Death was voiced by Miguel Ferrer. Ferrer would later reprise his role in the fourth-season episode "Sons of Mars", and several subsequent episodes after that. Death's look was designed by Moynihan, who admitted on his personal website that he was somewhat intimidated with the task of redesigning such an iconic character. Moynihan deliberately avoided the stereotypical depiction of death with a robe and a sickle, instead choosing to experiment with both a "Japanese cosmic alien thing" and a "Jodorowsky/Holy Mountain inspired" design. The latter design won out, although Moynihan later changed the character's head into a horse skull. The design for the character was then finalized by Phil Rynda, who was the series' lead character designer at the time.

==Reception==
"Death in Bloom" first aired on Cartoon Network on February 28, 2011. The episode was viewed by 1.981 million viewers and scored a Nielsen rating of 1.2/2 percent. This means it was seen by 1.2 percent of all households and 2 percent of all households watching television at the time of the episode's airing. The episode first saw physical release as part of the 2013 Fionna and Cake DVD, which included 16 episodes from the series' first three seasons. It was later re-released as part of the complete second season DVD in June 2013.
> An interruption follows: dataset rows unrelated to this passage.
-- ==== Sys2Proof/Machine/Ops.lean ====
section
/-! DEFINITION. The named operations the commands are made of: the cache (R21), responses and errors (R220, R224), the
fill step (R124), the transport requests and what follows their answers (R41 to R43), and the run of a command. -/

namespace Sys2Proof.Machine

/-- The value stored for an address, none where the entry is invalid (R21). -/
def Memory.read : Memory → Nat → Option Byte
  | [], _ => none
  | c :: m, a => if c.1 = a then some c.2 else Memory.read m a

/-- Storing a value at an address, in the canonical form. -/
def Memory.write : Memory → Nat → Byte → Memory
  | [], a, v => [(a, v)]
  | c :: m, a, v =>
    if a < c.1 then (a, v) :: c :: m
    else if a = c.1 then (a, v) :: m
    else c :: Memory.write m a v

/-- CACHE[a]: some value where valid = 1, none where valid = 0 (R21). -/
def State.entry (s : State) (a : Byte) : Option Byte := s.cache.read a.toNat

/-- CACHE[a] <- (1, v). -/
def State.setEntry (s : State) (a v : Byte) : State := { s with cache := s.cache.write a.toNat v }

/-- Record an item of the observation (R44). -/
def State.log (s : State) (e : Event) : State := { s with trace := e :: s.trace }

/-- End the command with this response; the block is IDLE again (R12, R220). -/
def State.answerHost (s : State) (r : Response) : State := { s with seq := .idle }.log (.response r)

/-- respond(payload): end the command with status OK (R12). -/
def State.respond (s : State) (p : Payload) : State := s.answerHost (okResponse p)

/-- raise E(info), the block's one way of taking an error (R224): the command ends here with the error's response, the
state its earlier lines made stays, nothing later happens. There is no trap entry and no return (R228, R229). -/
def State.raise (s : State) (e : Status) (info : Payload) : State := s.answerHost ⟨e, info⟩

/-- Wait, BUSY with command i, for the answer to a request (R28, R41). -/
def State.await (s : State) (i : Instr) (w : Waiting) : State := { s with seq := .busy i w }

/-- The request outstanding while a command waits (R41). A run reads ascending addresses, one request each (R48). -/
def Waiting.request (dev : Nat) : Waiting → Request
  | .byte a => .read dev a
  | .run start got _ => .read dev (start + BitVec.ofNat 8 got.length)
  | .fill a _ => .read dev a
  | .commit a v _ => .write dev a v
  | .store a v => .write dev a v

/-- What a command does with a valid entry of value v (R122, R123, R140, R141, R182, R183). -/
def useValue (i : Instr) (a v : Byte) (use : EntryUse) (s : State) : State :=
  match use with
  | .commit => s.await i (.commit a v .nothing)
  | .stage mask bits => (s.setEntry a (merge v mask bits)).respond .none
  | .get d => s.respond (.byte (fieldOf v d))
  | .put mask bits after => (s.setEntry a (merge v mask bits)).await i (.commit a (merge v mask bits) after)

/-- fill(a) (R124), then the use of the entry: a READ only if CACHE[a].valid = 0. -/
def fillThen (i : Instr) (a : Byte) (use : EntryUse) (s : State) : State :=
  match s.entry a with
  | some v => useValue i a v use s
  | none => s.await i (.fill a use)

/-- What a run of bytes is turned into (R163, R184 to R187). -/
def runPayload (s : State) (use : RunUse) (buf : List Byte) : Payload :=
  match use with
  | .ints layout => .ints (decodeLayout layout buf)
  | .accel mps2 => .f64s (onAxes (accelAxis s.accDiv mps2) (imuRaw buf))
  | .gyro => .f64s (onAxes (gyroAxis s.gyrDiv) (imuRaw buf))
  | .magRaw => .u18s (magRawOf s.cfg.magLow buf)
  | .magNorm => .f64s (onAxes magNormAxis (magRawOf s.cfg.magLow buf))

/-- A run from start of which `got` has been read: the next READ, or the result once all its bytes are there. -/
def continueRun (i : Instr) (start : Byte) (got : List Byte) (use : RunUse) (s : State) : State :=
  if got.length < use.count then s.await i (.run start got use) else s.respond (runPayload s use got)

/-- What SACC and SGYR do once the scale code has been written (R182, R183). -/
def afterWrite (after : AfterWrite) (s : State) : State :=
  match after with
  | .nothing => s
  | .accDiv sc => { s with accDiv := accDivisor sc }
  | .gyrDiv sc => { s with gyrDiv := gyrDivisor sc }

/-- What a command does when its outstanding request is answered OK (R42, R43). -/
def onOk (i : Instr) (w : Waiting) (d : Byte) (s : State) : State :=
  match w with
  | .byte a => (s.setEntry a d).respond (.byte d)
  | .run start got use => continueRun i start (got ++ [d]) use s
  | .fill a use => useValue i a d use (s.setEntry a d)
  | .commit _ _ after => (afterWrite after s).respond .none
  | .store a v => (s.setEntry a v).respond .none

/-- What a failed request leaves of the cache (R124): everything as it was, but for BWR's entry, which is drawn from
its old contents and (1, the value tried). -/
def cacheAfterFailure (w : Waiting) (s : State) : State :=
  match w with
  | .store a v =>
    let s' := { s with draws := s.draws + 1 }
    if Config.failedWriteKeepsEntry s.draws then s' else s'.setEntry a v
  | .byte _ | .run _ _ _ | .fill _ _ | .commit _ _ _ => s

/-- The transport's answer to the outstanding request: recorded (R44), then acted on; ERR raises TransportError with
its datum unmodified (R42, R43). There is no retry (R49). -/
def deliver (i : Instr) (w : Waiting) (a : Answer) (s : State) : State :=
  let s' := s.log (.transaction (w.request s.cfg.wiring.devAddr) a)
  match a with
  | .ok d => onOk i w d s'
  | .err e => (cacheAfterFailure w s').raise .transportError (.datum e)

/-- Run while the block is BUSY and the next move is the transport's answer with no reset upon it; what is left of the
moves stays. Each answer is taken as that to the request now outstanding, a late one to an abandoned request too (DESIGN
CHOICE, assumption 19). -/
def drive : List Input → State → State
  | .answer a :: rest, s =>
    match s.seq with
    | .busy i w => drive rest (deliver i w a s)
    | .idle => { s with inputs := .answer a :: rest }
  | rest, s => { s with inputs := rest }

/-- The start of a command that decodes: with P_CACHE_PERSIST = false every entry becomes invalid (R29). -/
def State.beginCommand (s : State) : State :=
  if s.cfg.cachePersist then s else { s with cache := [] }

/-- The run of one command from IDLE: its start, its body up to its first request or its response, and the answers that
are there. A word while BUSY has no meaning (R240, I7). -/
def runCommand (body : State → State) (s : State) : Host.Outcome State Fault Refusal :=
  if s.seq = .idle then .next (drive s.inputs (body s.beginCommand)) else .refused .commandWhileBusy

/-- The reset state (R30, R250), after these last events (newest first): every piece of the spec's state at its reset
value, with no request and no response. -/
def State.toReset (s : State) (es : List Event) : State :=
  { s with cache := [], accDiv := 1, gyrDiv := 1, seq := .idle, trace := .reset :: es ++ s.trace }

/-- The reset input while IDLE, or while a BUSY command has a request in flight: that command ends with no response, its
request is never answered (R250, R251). -/
def State.assertReset (s : State) : State :=
  match s.seq with
  | .busy i w => s.toReset [.abandoned i (w.request s.cfg.wiring.devAddr)]
  | .idle => s.toReset []

/-- Reset before a word just issued has made its first request or got its response: it never gets one (R28, R251). What
the command did to the state so far is gone, so its rule does not come in (assumption 18). -/
def resetAfterCommand (w : Word) (s : State) : Host.Outcome State Fault Refusal :=
  if s.seq = .idle then .next (s.toReset [.command w]) else .refused .commandWhileBusy

/-- Reset after an answer, before the BUSY command's next request or its response: the transaction is complete, nothing
is in flight, and no response follows (R251). -/
def resetAfterAnswer (a : Answer) (s : State) : Host.Outcome State Fault Refusal :=
  match s.seq with
  | .busy _ w => .next (s.toReset [.transaction (w.request s.cfg.wiring.devAddr) a])
  | .idle => .fault .strayAnswer

end Sys2Proof.Machine
end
Tyler Foster of DVD Talk wrote highly of the episode, and highlighted it as a stand-out of the second season. He applauded the way in which the series reinvented the idea of the Underworld, noting that its presentation was "hilarious in and of itself". In addition, he was complimentary towards Ferrer's performance as Death; in a review of the Fionna and Cake DVD, Foster referred to the actor's work as "hilarious" in the episode, and in a review of the second season, he wrote that "if 'Miguel Ferrer as Death' isn't a perfect four-word tease pitch for the show's genius, I don't know what is." Matt Fowler of IGN cited the episode as a season highlight, writing that the episode's best part is when "Finn has a 'death metal-off' with Death". He also noted that the episode is important to the series as a whole, as it is one of the many second season entries that marks a "darkening effect" upon the series; he specifically cited the scene wherein Peppermint Butler demands Finn and Jake's flesh as payment.